/-! ### `Wave.advance` -/

@[simp] theorem Wave.advance_hdl (w : Wave) (n : Nat) :
    (w.advance n).hdl = w.hdl := rfl
@[simp] theorem Wave.advance_proc (w : Wave) (n : Nat) :
    (w.advance n).proc = w.proc := rfl
@[simp] theorem Wave.advance_team (w : Wave) (n : Nat) :
    (w.advance n).team = w.team := rfl
@[simp] theorem Wave.advance_widx (w : Wave) (n : Nat) :
    (w.advance n).widx = w.widx := rfl
@[simp] theorem Wave.advance_consumer (w : Wave) (n : Nat) :
    (w.advance n).consumer = w.consumer := rfl
@[simp] theorem Wave.advance_priv (w : Wave) (n : Nat) :
    (w.advance n).priv = w.priv := rfl
@[simp] theorem Wave.advance_vblk (w : Wave) (n : Nat) :
    (w.advance n).vblk = w.vblk := rfl
@[simp] theorem Wave.advance_ntiles (w : Wave) (n : Nat) :
    (w.advance n).ntiles = w.ntiles := rfl
@[simp] theorem Wave.advance_basePri (w : Wave) (n : Nat) :
    (w.advance n).basePri = w.basePri := rfl
@[simp] theorem Wave.advance_curPri (w : Wave) (n : Nat) :
    (w.advance n).curPri = w.curPri := rfl
@[simp] theorem Wave.advance_codever (w : Wave) (n : Nat) :
    (w.advance n).codever = w.codever := rfl
@[simp] theorem Wave.advance_xctr (w : Wave) (n : Nat) :
    (w.advance n).xctr = w.xctr := rfl
@[simp] theorem Wave.advance_mode (w : Wave) (n : Nat) :
    (w.advance n).mode = w.mode := rfl
@[simp] theorem Wave.advance_cc (w : Wave) (n : Nat) :
    (w.advance n).cc = w.cc := rfl
@[simp] theorem Wave.advance_s (w : Wave) (n : Nat) :
    (w.advance n).s = w.s := rfl
@[simp] theorem Wave.advance_k (w : Wave) (n : Nat) :
    (w.advance n).k = w.k := rfl
@[simp] theorem Wave.advance_x (w : Wave) (n : Nat) :
    (w.advance n).x = w.x := rfl
@[simp] theorem Wave.advance_v (w : Wave) (n : Nat) :
    (w.advance n).v = w.v := rfl
@[simp] theorem Wave.advance_tile (w : Wave) (n : Nat) :
    (w.advance n).tile = w.tile := rfl
@[simp] theorem Wave.advance_tid (w : Wave) (n : Nat) :
    (w.advance n).tid = w.tid := rfl
@[simp] theorem Wave.advance_slots (w : Wave) (n : Nat) :
    (w.advance n).slots = w.slots := rfl
@[simp] theorem Wave.advance_nb (w : Wave) (n : Nat) :
    (w.advance n).nb = w.nb := rfl
@[simp] theorem Wave.advance_mb (w : Wave) (n : Nat) :
    (w.advance n).mb = w.mb := rfl
@[simp] theorem Wave.advance_openSet (w : Wave) (n : Nat) :
    (w.advance n).openSet = w.openSet := rfl
@[simp] theorem Wave.advance_batches (w : Wave) (n : Nat) :
    (w.advance n).batches = w.batches := rfl
@[simp] theorem Wave.advance_uivec (w : Wave) (n : Nat) :
    (w.advance n).uivec = w.uivec := rfl
@[simp] theorem Wave.advance_uiepc (w : Wave) (n : Nat) :
    (w.advance n).uiepc = w.uiepc := rfl
@[simp] theorem Wave.advance_uisave (w : Wave) (n : Nat) :
    (w.advance n).uisave = w.uisave := rfl
@[simp] theorem Wave.advance_uictr (w : Wave) (n : Nat) :
    (w.advance n).uictr = w.uictr := rfl
@[simp] theorem Wave.advance_uithr (w : Wave) (n : Nat) :
    (w.advance n).uithr = w.uithr := rfl
@[simp] theorem Wave.advance_uiArmed (w : Wave) (n : Nat) :
    (w.advance n).uiArmed = w.uiArmed := rfl
@[simp] theorem Wave.advance_uiAct (w : Wave) (n : Nat) :
    (w.advance n).uiAct = w.uiAct := rfl
@[simp] theorem Wave.advance_uiPend (w : Wave) (n : Nat) :
    (w.advance n).uiPend = w.uiPend := rfl
@[simp] theorem Wave.advance_uiEn (w : Wave) (n : Nat) :
    (w.advance n).uiEn = w.uiEn := rfl
@[simp] theorem Wave.advance_st (w : Wave) (n : Nat) :
    (w.advance n).st = w.st := rfl
@[simp] theorem Wave.advance_await (w : Wave) (n : Nat) :
    (w.advance n).await = w.await := rfl
@[simp] theorem Wave.advance_halted (w : Wave) (n : Nat) :
    (w.advance n).halted = w.halted := rfl
@[simp] theorem Wave.advance_refilling (w : Wave) (n : Nat) :
    (w.advance n).refilling = w.refilling := rfl
@[simp] theorem Wave.advance_due (w : Wave) (n : Nat) :
    (w.advance n).due = w.due := rfl
@[simp] theorem Wave.advance_asked (w : Wave) (n : Nat) :
    (w.advance n).asked = w.asked := rfl
@[simp] theorem Wave.advance_told (w : Wave) (n : Nat) :
    (w.advance n).told = w.told := rfl
@[simp] theorem Wave.advance_die (w : Wave) (n : Nat) :
    (w.advance n).die = w.die := rfl
@[simp] theorem Wave.advance_cluster (w : Wave) (n : Nat) :
    (w.advance n).cluster = w.cluster := rfl
@[simp] theorem Wave.advance_core (w : Wave) (n : Nat) :
    (w.advance n).core = w.core := rfl
@[simp] theorem Wave.advance_part (w : Wave) (n : Nat) :
    (w.advance n).part = w.part := rfl
@[simp] theorem Wave.advance_slot (w : Wave) (n : Nat) :
    (w.advance n).slot = w.slot := rfl
@[simp] theorem Wave.advance_stampA (w : Wave) (n : Nat) :
    (w.advance n).stampA = w.stampA := rfl
@[simp] theorem Wave.advance_stampB (w : Wave) (n : Nat) :
    (w.advance n).stampB = w.stampB := rfl
@[simp] theorem Wave.advance_runA (w : Wave) (n : Nat) :
    (w.advance n).runA = w.runA := rfl
@[simp] theorem Wave.advance_runB (w : Wave) (n : Nat) :
    (w.advance n).runB = w.runB := rfl
@[simp] theorem Wave.advance_since (w : Wave) (n : Nat) :
    (w.advance n).since = w.since := rfl
@[simp] theorem Wave.advance_stallAt (w : Wave) (n : Nat) :
    (w.advance n).stallAt = w.stallAt := rfl
@[simp] theorem Wave.advance_pair (w : Wave) (n : Nat) :
    (w.advance n).pair = w.pair := rfl
@[simp] theorem Wave.advance_ctx (w : Wave) (n : Nat) :
    (w.advance n).ctx = w.ctx := rfl
@[simp] theorem Wave.advance_pc (w : Wave) (n : Nat) : (w.advance n).pc = w.pc + BitVec.ofNat 64 n := rfl

end Sys2Proof.Machine
end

----

Work task: After locating the line with "theorem Wave.advance_slot (w" above, return that line and every later line through the one with "theorem Wave.advance_stampB (w", word for word and with nothing else.

Answer space:
@[simp] theorem Wave.advance_slot (w : Wave) (n : Nat) :
    (w.advance n).slot = w.slot := rfl
@[simp] theorem Wave.advance_stampA (w : Wave) (n : Nat) :
    (w.advance n).stampA = w.stampA := rfl
@[simp] theorem Wave.advance_stampB (w : Wave) (n : Nat) :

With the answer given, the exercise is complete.